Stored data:
####

-- ==== Sys2Proof/Laws/Courier.lean ====
section
/-! SUPPORT. What each operation of Machine/Courier.lean reaches: every other part of the state is as it was (`_reach`), and memory and the
marks keep their canonical form (`_stored`). -/

namespace Sys2Proof.Machine

set_option linter.unusedTactic false
set_option linter.unreachableTactic false
set_option linter.unnecessarySeqFocus false

theorem setCr_reach (s b c) : SameExcept [.courier] s (setCr s b c) := by
  unfold setCr
  try dsimp only
  repeat' first
    | with_reducible exact SameExcept.refl _ _
    | ((with_reducible apply covers_intro); decide)
    | ((with_reducible apply FieldsSame.intro); intro q hq; cases q <;> first | exact absurd (by decide) hq | (dsimp only [Part.same, memByte]; done) | (dsimp only [Part.same, memByte]; exact ⟨rfl, fun _ => rfl⟩) | (dsimp only [Part.same]; exact ⟨rfl, rfl⟩))
    | with_reducible apply SameExcept.fields

theorem updCr_reach (s b c) : SameExcept [.courier] s (updCr s b c) := by
  unfold updCr
  try dsimp only
  repeat' first
    | with_reducible exact SameExcept.refl _ _
    | ((with_reducible apply covers_intro); decide)
    | with_reducible apply SameExcept.step (setCr_reach _ _ _)

theorem setSw_reach (s b c) : SameExcept [.courier] s (setSw s b c) := by
  unfold setSw
  try dsimp only
  repeat' first
    | with_reducible exact SameExcept.refl _ _
    | ((with_reducible apply covers_intro); decide)
    | ((with_reducible apply FieldsSame.intro); intro q hq; cases q <;> first | exact absurd (by decide) hq | (dsimp only [Part.same, memByte]; done) | (dsimp only [Part.same, memByte]; exact ⟨rfl, fun _ => rfl⟩) | (dsimp only [Part.same]; exact ⟨rfl, rfl⟩))
    | with_reducible apply SameExcept.fields

theorem emitOn_reach (a b s) : SameExcept [.courier] s (emitOn a b s) := by
  unfold emitOn
  try dsimp only
  repeat' first
    | with_reducible exact SameExcept.refl _ _
    | ((with_reducible apply covers_intro); decide)
    | ((with_reducible apply FieldsSame.intro); intro q hq; cases q <;> first | exact absurd (by decide) hq | (dsimp only [Part.same, memByte]; done) | (dsimp only [Part.same, memByte]; exact ⟨rfl, fun _ => rfl⟩) | (dsimp only [Part.same]; exact ⟨rfl, rfl⟩))
    | with_reducible apply SameExcept.fields

theorem emit_reach (a b s) : SameExcept [.courier] s (emit a b s) := by
  unfold emit
  try dsimp only
  repeat' first
    | with_reducible exact SameExcept.refl _ _
    | ((with_reducible apply covers_intro); decide)
    | with_reducible apply SameExcept.step (emitOn_reach _ _ _)
    | ((with_reducible apply FieldsSame.intro); intro q hq; cases q <;> first | exact absurd (by decide) hq | (dsimp only [Part.same, memByte]; done) | (dsimp only [Part.same, memByte]; exact ⟨rfl, fun _ => rfl⟩) | (dsimp only [Part.same]; exact ⟨rfl, rfl⟩))
    | split
    | dsimp only
    | with_reducible apply SameExcept.fields

theorem sendMsg_reach (a b c d e s) : SameExcept [.courier] s (sendMsg a b c d e s) := by
  unfold sendMsg
  try dsimp only
  repeat' first
    | with_reducible exact SameExcept.refl _ _
    | ((with_reducible apply covers_intro); decide)
    | with_reducible apply SameExcept.step (emit_reach _ _ _)
    | ((with_reducible apply FieldsSame.intro); intro q hq; cases q <;> first | exact absurd (by decide) hq | (dsimp only [Part.same, memByte]; done) | (dsimp only [Part.same, memByte]; exact ⟨rfl, fun _ => rfl⟩) | (dsimp only [Part.same]; exact ⟨rfl, rfl⟩))
    | with_reducible apply SameExcept.fields

theorem sendPoint_reach (a b c d e f s) : SameExcept [.courier] s (sendPoint a b c d e f s) := by
  unfold sendPoint
  try dsimp only
  repeat' first
    | with_reducible exact SameExcept.refl _ _
    | ((with_reducible apply covers_intro); decide)
    | with_reducible apply SameExcept.step (sendMsg_reach _ _ _ _ _ _)

theorem sendControl_reach (a b c s) : SameExcept [.courier] s (sendControl a b c s) := by
  unfold sendControl
  try dsimp only
  repeat' first
    | with_reducible exact SameExcept.refl _ _
    | ((with_reducible apply covers_intro); decide)
    | with_reducible apply SameExcept.step (sendPoint_reach _ _ _ _ _ _ _)

theorem answerMsg_reach (a b c d s) : SameExcept [.courier] s (answerMsg a b c d s) := by
  unfold answerMsg
  try dsimp only
  repeat' first
    | with_reducible exact SameExcept.refl _ _
    | ((with_reducible apply covers_intro); decide)
    | with_reducible apply SameExcept.step (emit_reach _ _ _)

theorem ackMsg_reach (a s) : SameExcept [.courier] s (ackMsg a s) := by
  unfold ackMsg
  try dsimp only
  repeat' first
    | with_reducible exact SameExcept.refl _ _
    | ((with_reducible apply covers_intro); decide)
    | with_reducible apply SameExcept.step (answerMsg_reach _ _ _ _ _)

theorem nackMsg_reach (a b s) : SameExcept [.courier] s (nackMsg a b s) := by
  unfold nackMsg
  try dsimp only
  repeat' first
    | with_reducible exact SameExcept.refl _ _
    | ((with_reducible apply covers_intro); decide)
    | with_reducible apply SameExcept.step (answerMsg_reach _ _ _ _ _)

theorem turnAway_reach (a b c s) : SameExcept [.courier] s (turnAway a b c s) := by
  unfold turnAway
  try dsimp only
  repeat' first
    | with_reducible exact SameExcept.refl _ _
    | ((with_reducible apply covers_intro); decide)
    | with_reducible apply SameExcept.step (nackMsg_reach _ _ _)
    | ((with_reducible apply FieldsSame.intro); intro q hq; cases q <;> first | exact absurd (by decide) hq | (dsimp only [Part.same, memByte]; done) | (dsimp only [Part.same, memByte]; exact ⟨rfl, fun _ => rfl⟩) | (dsimp only [Part.same]; exact ⟨rfl, rfl⟩))
    | with_reducible apply SameExcept.fields

theorem answerAgain_reach {ps : List Part} {s0 s : State} {k hd g}
    (hg : ∀ t, SameExcept ps t (g t)) (hc : covers ps [.courier] = true) (h0 : SameExcept ps s0 s) : SameExcept ps s0 (answerAgain k hd g s) := by
  refine h0.trans ?_
  unfold answerAgain
  try dsimp only
  repeat' first
    | with_reducible exact SameExcept.refl _ _
    | ((with_reducible apply covers_intro); decide)
    | with_reducible exact hg _
    | exact covers_trans hc (by decide)
    | with_reducible apply SameExcept.step (nackMsg_reach _ _ _)
    | ((with_reducible intro _ _); try dsimp only)
    | ((with_reducible intro _); try dsimp only)
    | split
    | dsimp only

theorem inFlow_reach {ps : List Part} {s0 s : State} {hd k a f}
    (ha : ∀ t, SameExcept ps t (a t)) (hf : ∀ t, SameExcept ps t (f t)) (hc : covers ps [.courier] = true) (h0 : SameExcept ps s0 s) : SameExcept ps s0 (inFlow hd k a f s) := by
  refine h0.trans ?_
  unfold inFlow
  try dsimp only
  repeat' first
    | with_reducible exact SameExcept.refl _ _
    | ((with_reducible apply covers_intro); decide)
    | with_reducible apply answerAgain_reach
    | with_reducible exact ha
    | exact hc
    | with_reducible apply (hf _).after
    | exact covers_trans hc (by decide)
    | with_reducible refine FieldsSame.weaken (qs := [.courier]) ?_ hc
    | with_reducible apply answerAgain_reach
    | ((with_reducible apply FieldsSame.intro); intro q hq; cases q <;> first | exact absurd (by decide) hq | (dsimp only [Part.same, memByte]; done) | (dsimp only [Part.same, memByte]; exact ⟨rfl, fun _ => rfl⟩) | (dsimp only [Part.same]; exact ⟨rfl, rfl⟩))
    | ((with_reducible intro _ _); try dsimp only)
    | ((with_reducible intro _); try dsimp only)
    | split
    | with_reducible apply SameExcept.fields
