theorem park_reach (s) : SameExcept [.log, .power, .isl, .mem, .poison, .cache, .mc, .qs, .sems, .cores, .links, .grinders, .blend, .courier] s (park s) := by
  unfold park
  try dsimp only
  repeat' first
    | with_reducible exact SameExcept.refl _ _
    | ((with_reducible apply covers_intro); decide)
    | with_reducible apply SameExcept.step (sendControl_reach _ _ _ _)
    | with_reducible apply SameExcept.step (resetLink_reach _ _ _)
    | with_reducible apply SameExcept.step (stopStreams_reach _ _)
    | with_reducible apply SameExcept.step (flushCaches_reach _)
    | with_reducible apply SameExcept.forEach
    | ((with_reducible apply FieldsSame.intro); intro q hq; cases q <;> first | exact absurd (by decide) hq | (dsimp only [Part.same, memByte]; done) | (dsimp only [Part.same, memByte]; exact ⟨rfl, fun _ => rfl⟩) | (dsimp only [Part.same]; exact ⟨rfl, rfl⟩))
    | ((with_reducible intro _ _); try dsimp only)
    | ((with_reducible intro _); try dsimp only)
    | split
    | with_reducible apply SameExcept.fields

theorem loadSems_reach (s) : SameExcept [.sems, .grinders] s (loadSems s) := by
  unfold loadSems
  try dsimp only
  repeat' first
    | with_reducible exact SameExcept.refl _ _
    | ((with_reducible apply covers_intro); decide)
    | with_reducible apply SameExcept.step (resetLinkSems_reach _ _ _)
    | with_reducible apply SameExcept.forEach
    | ((with_reducible apply FieldsSame.intro); intro q hq; cases q <;> first | exact absurd (by decide) hq | (dsimp only [Part.same, memByte]; done) | (dsimp only [Part.same, memByte]; exact ⟨rfl, fun _ => rfl⟩) | (dsimp only [Part.same]; exact ⟨rfl, rfl⟩))
    | ((with_reducible intro _ _); try dsimp only)
    | ((with_reducible intro _); try dsimp only)
    | with_reducible apply SameExcept.fields

theorem parkDone_reach (s) : SameExcept [.mode, .power, .isl, .pm, .mem, .poison, .mc, .seg, .xfers, .net, .host, .qs, .sems, .cores, .links, .grinders, .courier] s (parkDone s) := by
  unfold parkDone
  try dsimp only
  repeat' first
    | with_reducible exact SameExcept.refl _ _
    | ((with_reducible apply covers_intro); decide)
    | with_reducible apply SameExcept.step (stopEngines_reach _)
    | with_reducible apply SameExcept.step (saveDirectory_reach _)
    | with_reducible apply SameExcept.step (loadSems_reach _)
    | with_reducible apply SameExcept.step (updIsl_reach _ _ _)
    | with_reducible apply SameExcept.step (updGk_reach _ _ _)
    | with_reducible apply SameExcept.forEach
    | ((with_reducible apply FieldsSame.intro); intro q hq; cases q <;> first | exact absurd (by decide) hq | (dsimp only [Part.same, memByte]; done) | (dsimp only [Part.same, memByte]; exact ⟨rfl, fun _ => rfl⟩) | (dsimp only [Part.same]; exact ⟨rfl, rfl⟩))
    | ((with_reducible intro _ _); try dsimp only)
    | ((with_reducible intro _); try dsimp only)
    | split
    | with_reducible apply SameExcept.fields
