-- ==== Sys2Proof/Laws/Registers.lean ====
section
/-! SUPPORT. What each operation of Machine/Registers.lean reaches: every other part of the state is as it was (`_reach`), and memory and the
marks keep their canonical form (`_stored`). -/

namespace Sys2Proof.Machine

set_option linter.unusedTactic false
set_option linter.unreachableTactic false
set_option linter.unnecessarySeqFocus false

theorem misaligned_reach (a b c d s) : SameExcept [.freeCtr, .log, .answers] s (misaligned a b c d s) := by
  unfold misaligned
  try dsimp only
  repeat' first
    | with_reducible exact SameExcept.refl _ _
    | ((with_reducible apply covers_intro); decide)
    | with_reducible apply SameExcept.step (drawFree_reach _)
    | with_reducible apply SameExcept.step (logEvent_reach _ _ _ _)
    | with_reducible apply SameExcept.step (answer_reach _ _)
    | split
    | dsimp only

theorem readWindow_reach (a b c s) : SameExcept [.freeCtr, .cores, .answers] s (readWindow a b c s) := by
  unfold readWindow
  try dsimp only
  repeat' first
    | with_reducible exact SameExcept.refl _ _
    | ((with_reducible apply covers_intro); decide)
    | with_reducible apply SameExcept.step (debugRead_reach _ _ _ _ _)
    | with_reducible apply SameExcept.step (drawFree_reach _)
    | with_reducible apply SameExcept.step (answer_reach _ _)
    | split
    | dsimp only

theorem writeCore_reach (a b c d s) : SameExcept [.isl, .seg, .cores] s (writeCore a b c d s) := by
  unfold writeCore
  try dsimp only
  repeat' first
    | with_reducible exact SameExcept.refl _ _
    | ((with_reducible apply covers_intro); decide)
    | with_reducible apply SameExcept.step (updCore_reach _ _ _)
    | with_reducible apply SameExcept.step (updIsl_reach _ _ _)
    | ((with_reducible apply FieldsSame.intro); intro q hq; cases q <;> first | exact absurd (by decide) hq | (dsimp only [Part.same, memByte]; done) | (dsimp only [Part.same, memByte]; exact ⟨rfl, fun _ => rfl⟩) | (dsimp only [Part.same]; exact ⟨rfl, rfl⟩))
    | split
    | dsimp only
    | with_reducible apply SameExcept.fields

theorem writeGrinder_reach (a b c s) : SameExcept [.seg, .grinders] s (writeGrinder a b c s) := by
  unfold writeGrinder
  try dsimp only
  repeat' first
    | with_reducible exact SameExcept.refl _ _
    | ((with_reducible apply covers_intro); decide)
    | with_reducible apply SameExcept.step (setGrinder_reach _ _ _)
    | ((with_reducible apply FieldsSame.intro); intro q hq; cases q <;> first | exact absurd (by decide) hq | (dsimp only [Part.same, memByte]; done) | (dsimp only [Part.same, memByte]; exact ⟨rfl, fun _ => rfl⟩) | (dsimp only [Part.same]; exact ⟨rfl, rfl⟩))
    | split
    | dsimp only
    | with_reducible apply SameExcept.fields

theorem writeMemory_reach (a b c s) : SameExcept [.mc] s (writeMemory a b c s) := by
  unfold writeMemory
  try dsimp only
  repeat' first
    | with_reducible exact SameExcept.refl _ _
    | ((with_reducible apply covers_intro); decide)
    | with_reducible apply SameExcept.step (updMc_reach _ _ _)
    | split
    | dsimp only

theorem writeSelect_reach (a b c s) : SameExcept [.selects] s (writeSelect a b c s) := by
  unfold writeSelect
  try dsimp only
  repeat' first
    | with_reducible exact SameExcept.refl _ _
    | ((with_reducible apply covers_intro); decide)
    | ((with_reducible apply FieldsSame.intro); intro q hq; cases q <;> first | exact absurd (by decide) hq | (dsimp only [Part.same, memByte]; done) | (dsimp only [Part.same, memByte]; exact ⟨rfl, fun _ => rfl⟩) | (dsimp only [Part.same]; exact ⟨rfl, rfl⟩))
    | split
    | dsimp only
    | with_reducible apply SameExcept.fields

theorem writeTable_reach (a b c s) : SameExcept [.stores] s (writeTable a b c s) := by
  unfold writeTable
  try dsimp only
  repeat' first
    | with_reducible exact SameExcept.refl _ _
    | ((with_reducible apply covers_intro); decide)
    | with_reducible apply SameExcept.step (updStore_reach _ _ _)
    | split

theorem writeCacheReg_reach (a b c s) : SameExcept [.cache] s (writeCacheReg a b c s) := by
  unfold writeCacheReg
  try dsimp only
  repeat' first
    | with_reducible exact SameExcept.refl _ _
    | ((with_reducible apply covers_intro); decide)
    | with_reducible apply SameExcept.step (setCache_reach _ _ _)
    | split
    | dsimp only

theorem writeTrust_reach (a b c s) : SameExcept [.log, .plan, .power] s (writeTrust a b c s) := by
  unfold writeTrust
  try dsimp only
  repeat' first
    | with_reducible exact SameExcept.refl _ _
    | ((with_reducible apply covers_intro); decide)
    | with_reducible exact SameExcept.ident _ _
    | with_reducible apply writePwr_reach
    | ((with_reducible apply FieldsSame.intro); intro q hq; cases q <;> first | exact absurd (by decide) hq | (dsimp only [Part.same, memByte]; done) | (dsimp only [Part.same, memByte]; exact ⟨rfl, fun _ => rfl⟩) | (dsimp only [Part.same]; exact ⟨rfl, rfl⟩))
    | ((with_reducible intro _ _); try dsimp only)
    | ((with_reducible intro _); try dsimp only)
    | split
    | dsimp only
    | with_reducible apply SameExcept.fields

theorem writeCourierReg_reach (a b c s) : SameExcept [.courier] s (writeCourierReg a b c s) := by
  unfold writeCourierReg
  try dsimp only
  repeat' first
    | with_reducible exact SameExcept.refl _ _
    | ((with_reducible apply covers_intro); decide)
    | with_reducible apply SameExcept.step (updCr_reach _ _ _)
    | ((with_reducible apply FieldsSame.intro); intro q hq; cases q <;> first | exact absurd (by decide) hq | (dsimp only [Part.same, memByte]; done) | (dsimp only [Part.same, memByte]; exact ⟨rfl, fun _ => rfl⟩) | (dsimp only [Part.same]; exact ⟨rfl, rfl⟩))
    | split
    | with_reducible apply SameExcept.fields

theorem writeIsland_reach (a b c d e s) : SameExcept [.log, .plan, .power, .isl, .cache, .mc, .seg, .host, .cores, .selects, .grinders, .stores, .courier] s (writeIsland a b c d e s) := by
  unfold writeIsland
  try dsimp only
  repeat' first
    | with_reducible exact SameExcept.refl _ _
    | ((with_reducible apply covers_intro); decide)
    | with_reducible apply SameExcept.step (writeCore_reach _ _ _ _ _)
    | with_reducible apply SameExcept.step (writeGrinder_reach _ _ _ _)
    | with_reducible apply SameExcept.step (writeMemory_reach _ _ _ _)
    | with_reducible apply SameExcept.step (writeSelect_reach _ _ _ _)
    | with_reducible apply SameExcept.step (writeTable_reach _ _ _ _)
    | with_reducible apply SameExcept.step (writeCacheReg_reach _ _ _ _)
    | with_reducible apply SameExcept.step (writeTrust_reach _ _ _ _)
    | with_reducible apply SameExcept.step (updGk_reach _ _ _)
    | with_reducible apply SameExcept.step (writeCourierReg_reach _ _ _ _)
    | ((with_reducible apply FieldsSame.intro); intro q hq; cases q <;> first | exact absurd (by decide) hq | (dsimp only [Part.same, memByte]; done) | (dsimp only [Part.same, memByte]; exact ⟨rfl, fun _ => rfl⟩) | (dsimp only [Part.same]; exact ⟨rfl, rfl⟩))
    | split
    | dsimp only
    | with_reducible apply SameExcept.fields

theorem writeCall_reach (a b c s) : SameExcept [.log, .pm, .host] s (writeCall a b c s) := by
  unfold writeCall
  try dsimp only
  repeat' first
    | with_reducible exact SameExcept.refl _ _
    | ((with_reducible apply covers_intro); decide)
    | with_reducible apply pmCall_reach
    | with_reducible apply SameExcept.step (logEvent_reach _ _ _ _)
    | with_reducible apply SameExcept.step (updSlot_reach _ _ _)
    | ((with_reducible intro _ _); try dsimp only)
    | ((with_reducible intro _); try dsimp only)
    | split

theorem writeSlot_reach (a b c d e s) : SameExcept [.log, .pm, .host] s (writeSlot a b c d e s) := by
  unfold writeSlot
  try dsimp only
  repeat' first
    | with_reducible exact SameExcept.refl _ _
    | ((with_reducible apply covers_intro); decide)
    | with_reducible apply SameExcept.step (writeCall_reach _ _ _ _)
    | with_reducible apply SameExcept.step (updSlot_reach _ _ _)
    | with_reducible apply SameExcept.foldl
    | with_reducible apply SameExcept.foldlFst
    | ((with_reducible intro _ _); try dsimp only)
    | ((with_reducible intro _); try dsimp only)
    | split
    | dsimp only

theorem writeQueueReg_reach (a b c d s) : SameExcept [.qs] s (writeQueueReg a b c d s) := by
  unfold writeQueueReg
  try dsimp only
  repeat' first
    | with_reducible exact SameExcept.refl _ _
    | ((with_reducible apply covers_intro); decide)
    | with_reducible apply SameExcept.step (setQ_reach _ _ _)
    | split
    | dsimp only

theorem writeMailbox_reach (a b c s) : SameExcept [.log, .host] s (writeMailbox a b c s) := by
  unfold writeMailbox
  try dsimp only
  repeat' first
    | with_reducible exact SameExcept.refl _ _
    | ((with_reducible apply covers_intro); decide)
    | with_reducible apply SameExcept.step (logEvent_reach _ _ _ _)
    | with_reducible apply SameExcept.foldl
    | with_reducible apply SameExcept.foldlFst
    | ((with_reducible apply FieldsSame.intro); intro q hq; cases q <;> first | exact absurd (by decide) hq | (dsimp only [Part.same, memByte]; done) | (dsimp only [Part.same, memByte]; exact ⟨rfl, fun _ => rfl⟩) | (dsimp only [Part.same]; exact ⟨rfl, rfl⟩))
    | ((with_reducible intro _ _); try dsimp only)
    | ((with_reducible intro _); try dsimp only)
    | split
    | dsimp only
    | with_reducible apply SameExcept.fields

theorem writeWindow_reach (a b c d s) : SameExcept [.log, .plan, .power, .isl, .pm, .cache, .mc, .seg, .host, .qs, .cores, .selects, .grinders, .stores, .courier] s (writeWindow a b c d s) := by
  unfold writeWindow
  try dsimp only
  repeat' first
    | with_reducible exact SameExcept.refl _ _
    | ((with_reducible apply covers_intro); decide)
    | with_reducible apply SameExcept.step (writeSlot_reach _ _ _ _ _ _)
    | with_reducible apply SameExcept.step (writeQueueReg_reach _ _ _ _ _)
    | with_reducible apply SameExcept.step (writeIsland_reach _ _ _ _ _ _)
    | with_reducible apply SameExcept.step (writeMailbox_reach _ _ _ _)
    | split
    | dsimp only

theorem registerWrite_reach (a b c d s) : SameExcept [.freeCtr, .log, .plan, .power, .isl, .pm, .cache, .mc, .seg, .host, .qs, .cores, .selects, .grinders, .stores, .courier, .answers] s (registerWrite a b c d s) := by
  unfold registerWrite
  try dsimp only
  repeat' first
    | with_reducible exact SameExcept.refl _ _
    | ((with_reducible apply covers_intro); decide)
    | with_reducible apply SameExcept.step (misaligned_reach _ _ _ _ _)
    | with_reducible apply SameExcept.step (carrierDenied_reach _ _ _)
    | with_reducible apply SameExcept.step (writeWindow_reach _ _ _ _ _)
    | split
    | dsimp only

theorem carrierAccess_reach (a b s) : SameExcept [.freeCtr, .log, .plan, .pm, .mem, .poison, .cache, .mc, .cores, .courier, .answers] s (carrierAccess a b s) := by
  unfold carrierAccess
  try dsimp only
  repeat' first
    | with_reducible exact SameExcept.refl _ _
    | ((with_reducible apply covers_intro); decide)
    | with_reducible apply SameExcept.step (answer_reach _ _)
    | with_reducible apply SameExcept.step (carrierDenied_reach _ _ _)
    | with_reducible apply SameExcept.step (hbmRead_reach _ _ _ _ _)
    | with_reducible apply SameExcept.step (hbmTurn_reach _ _ _ _)
    | with_reducible apply SameExcept.step (captureWrite_reach _ _ _)
    | with_reducible apply SameExcept.step (hbmWrite_reach _ _ _ _ _)
    | with_reducible apply SameExcept.step (misaligned_reach _ _ _ _ _)
    | with_reducible apply SameExcept.step (readWindow_reach _ _ _ _)
    | split
    | dsimp only

theorem sideband_reach (a s) : SameExcept [.answers] s (sideband a s) := by
  unfold sideband
  try dsimp only
  repeat' first
    | with_reducible exact SameExcept.refl _ _
    | ((with_reducible apply covers_intro); decide)
    | with_reducible apply SameExcept.step (answer_reach _ _)
    | split

theorem recordRead_reach (a b s) : SameExcept [.freeCtr, .answers] s (recordRead a b s) := by
  unfold recordRead
  try dsimp only
  repeat' first
    | with_reducible exact SameExcept.refl _ _
    | ((with_reducible apply covers_intro); decide)
    | with_reducible apply SameExcept.step (answer_reach _ _)
    | with_reducible apply SameExcept.step (drawFree_reach _)
    | split
    | dsimp only

theorem alertRead_reach (s) : SameExcept [.power, .answers] s (alertRead s) := by
  unfold alertRead
  try dsimp only
  repeat' first
    | with_reducible exact SameExcept.refl _ _
    | ((with_reducible apply covers_intro); decide)
    | with_reducible apply SameExcept.step (answer_reach _ _)
    | ((with_reducible apply FieldsSame.intro); intro q hq; cases q <;> first | exact absurd (by decide) hq | (dsimp only [Part.same, memByte]; done) | (dsimp only [Part.same, memByte]; exact ⟨rfl, fun _ => rfl⟩) | (dsimp only [Part.same]; exact ⟨rfl, rfl⟩))
    | split
    | with_reducible apply SameExcept.fields

/-! ### The canonical form -/

theorem carrierAccess_stored {s : State} (a b) (h : s.stored = true) : (carrierAccess a b s).stored = true := by
  unfold carrierAccess
  try dsimp only
  repeat' first
    | with_reducible assumption
    | with_reducible apply SameExcept.stored (answer_reach _ _) rfl
    | with_reducible apply SameExcept.stored (carrierDenied_reach _ _ _) rfl
    | with_reducible apply hbmRead_stored
    | with_reducible apply SameExcept.stored (hbmTurn_reach _ _ _ _) rfl
    | with_reducible apply SameExcept.stored (captureWrite_reach _ _ _) rfl
    | with_reducible apply hbmWrite_stored
    | with_reducible apply SameExcept.stored (misaligned_reach _ _ _ _ _) rfl
    | with_reducible apply SameExcept.stored (readWindow_reach _ _ _ _) rfl
    | split
    | dsimp only

end Sys2Proof.Machine
end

####

YOUR TASK: Copy out every line in the records where the word "turnAway" is found.

TASK OUTPUT:
theorem turnAway_reach (a b c s) : SameExcept [.courier] s (turnAway a b c s) := by
  unfold turnAway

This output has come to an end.